> DATA EXTRACT:
···

/-- The send stream and the source of a context are bound. -/
def encBind (k : Nat) (c : Enc) (m : M) : M :=
  let need := encNeed m c.source
  let res := encReserve c
  let m1 := reserve need.1 1 need.2 (reserve (keyDie k) res.1 res.2 m)
  let m2 := updSend c.send (fun s => { s with state := 2, feeder := some (encOid k) }) m1
  joinWait c.send { m2 with enc.encs := tset m2.enc.encs k { c with reserved := res, srcRes := need } }

/-- A failure of the reservations of a context. -/
def encReserveFail (m : M) (die : Nat) (c : Enc) : Option (Nat × Nat) :=
  let need := encNeed m c.source
  let res := encReserve c
  orFail (reserveFail m die res.1 res.2) (reserveFail (reserve die res.1 res.2 m) need.1 1 need.2)

def encContextOpenSpec : CmdSpec :=
  { baseSpec 0x1401 permMedia with
    mask := encMask
    obj := encObj true
    names := fun d _ => [(pay d 4 4, off 4), (pay d 8 4, off 8)]
    fields := fun d m => orBad (encFields d m) (encNamedBad d m)
    late := fun d m =>
      let c := encOf_ d
      orFail (dieLate m true (oid d)) (orFail (firstFail [(quotaFull m d 0xB, stResource, 0xB)]) (
      match encPlace d m with
      | .error n => some (stResource, n)
      | .ok k => orFail (encReserveFail m (encDie d) c) (firstFail
          [((getEnc m k).isSome, stConflict, 0), (guardOver m 4 c.num c.den, stConflict, 2 ^ 46), (!encAdmits m none c, stConflict, 2)])))
    when := fun d _ => some (.video (pay d 16 2) (pay d 18 2))
    ostate := encState
    apply := fun d m =>
      match encPlace d m with
      | .error _ => (m, okReply 0)
      | .ok k =>
        (own (encOid k) (pathFn m d.path) (encBind k (encOf_ d) m),
         okDetail (if pay d 2 1 = 0xFF || oidDie (oid d) = 0 then encOid k else 0) 0 1) }

def execEncContextOpen (d : Desc) (s : State) : Host.Outcome State Fault Refusal := lift (hostRow encContextOpenSpec d) s

/-- A MODIFY that changes what a RUNNING context must keep: all but bytes 22 to 27. -/
def encDiffers (d : Desc) (c : Enc) : Bool :=
  let n := encOf_ d
  pay d 2 1 != 0xFF && pay d 2 1 != ctxEngine (oidIdx (oid d)) ||
  n.codec != c.codec || n.format != c.format || n.s != c.s || n.t != c.t || n.source != c.source || n.send != c.send ||
  n.width != c.width || n.height != c.height || n.num != c.num || n.den != c.den || n.maxRefs != c.maxRefs

/-- The bindings and reservations of a context are released before it takes new ones. -/
def encUnbind (k : Nat) (e : Enc) (newSend : Nat) (m : M) : M :=
  let m1 := unreserve e.srcRes.1 1 e.srcRes.2 (unreserve (keyDie k) e.reserved.1 e.reserved.2 (clearEncRefs k m))
  if newSend = e.send then m1 else sendState e.send 1 0 m1

def encContextModifySpec : CmdSpec :=
  { baseSpec 0x1402 permMedia with
    mask := encMask
    obj := encObj false
    names := fun d _ => [(pay d 4 4, off 4), (pay d 8 4, off 8)]
    fields := fun d m => orBad (encFields d m)
      (firstBad [(encState d m == 1 && pay d 2 1 != 0xFF && pay d 2 1 != ctxEngine (oidIdx (oid d)), off 2)])
    late := fun d m => orFail (dieLate m false (oid d)) (
      match getEnc m (encKey d) with
      | none => some (stConflict, 0)
      | some c =>
        let die := oidDie (oid d)
        let n := encOf_ d
        if c.state = 3 then some (stConflict, 0)
        else if c.state = 2 then firstFail [(encDiffers d c, stConflict, 0)]
        else
          let m1 := unreserve c.srcRes.1 1 c.srcRes.2 (unreserve die c.reserved.1 c.reserved.2 m)
          orFail (firstFail [(!encFits m die n (encKey d) (ctxEngine (oidIdx (oid d))), stResource, 0x01)])
            (orFail (encReserveFail m1 die n)
              (firstFail [(guardOver m 4 n.num n.den, stConflict, 2 ^ 46), (!encAdmits m (some (encKey d)) n, stConflict, 2)])))
    when := encWhen
    ostate := encState
    apply := fun d m =>
      let k := encKey d
      match getEnc m k with
      | none => (m, okReply 0)
      | some c =>
        let n := encOf_ d
        if c.state = 2 then
          (updEnc k (fun x => { x with keyInt := n.keyInt, swInt := n.swInt, mergeMs := n.mergeMs }) m, okReply 2)
        else
          (encBind k { n with rate := c.rate, rateNext := c.rateNext, job := c.job, qpLast := c.qpLast } (encUnbind k c n.send m), okReply 1) }

def execEncContextModify (d : Desc) (s : State) : Host.Outcome State Fault Refusal := lift (hostRow encContextModifySpec d) s

/-- An ENC command on a context in some states. -/
def encSpec (opcode : Nat) (legal : List Nat) : CmdSpec :=
  { baseSpec opcode permMedia with
    obj := encObj false
    late := fun d m => orFail (dieLate m false (oid d)) (firstFail [(!legal.contains (encState d m), stConflict, 0)])
    when := encWhen
    ostate := encState }

/-- A started context begins with a key frame and no debt (R274). -/
def encBegin (e : Enc) : Enc :=
  let r := takeRate e
  { r with state := 2, f := 0, frames := 0, lastKey := none, req := none, lastSrc := none, lastFrozen := false, window := none,
           absentRaised := false, sizeRaised := false,
           layers := r.layers.map fun x => { x with debt := 0, n := 0, mem := [] } }

def encStartSpec : CmdSpec :=
  { encSpec 0x1403 [1] with
    late := fun d m => orFail (dieLate m false (oid d)) (
      match getEnc m (encKey d) with
      | none => some (stConflict, 0)
      | some e =>
        let bound := match getSend m e.send with
          | some s => s.feeder == some (encOid (encKey d))
          | none => false
        firstFail [(e.state != 1, stConflict, 0), (e.rate.isNone && e.rateNext.isNone, stConflict, 1 + 2 * b2n !bound), (!bound, stConflict, 2)])
    apply := fun d m => (updEnc (encKey d) encBegin m, okDetail 0 1 2) }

···

> TASK: Determine how many lines in the data contain the string "firstFail", and give the number only.

> PROBLEM SOLUTION: 7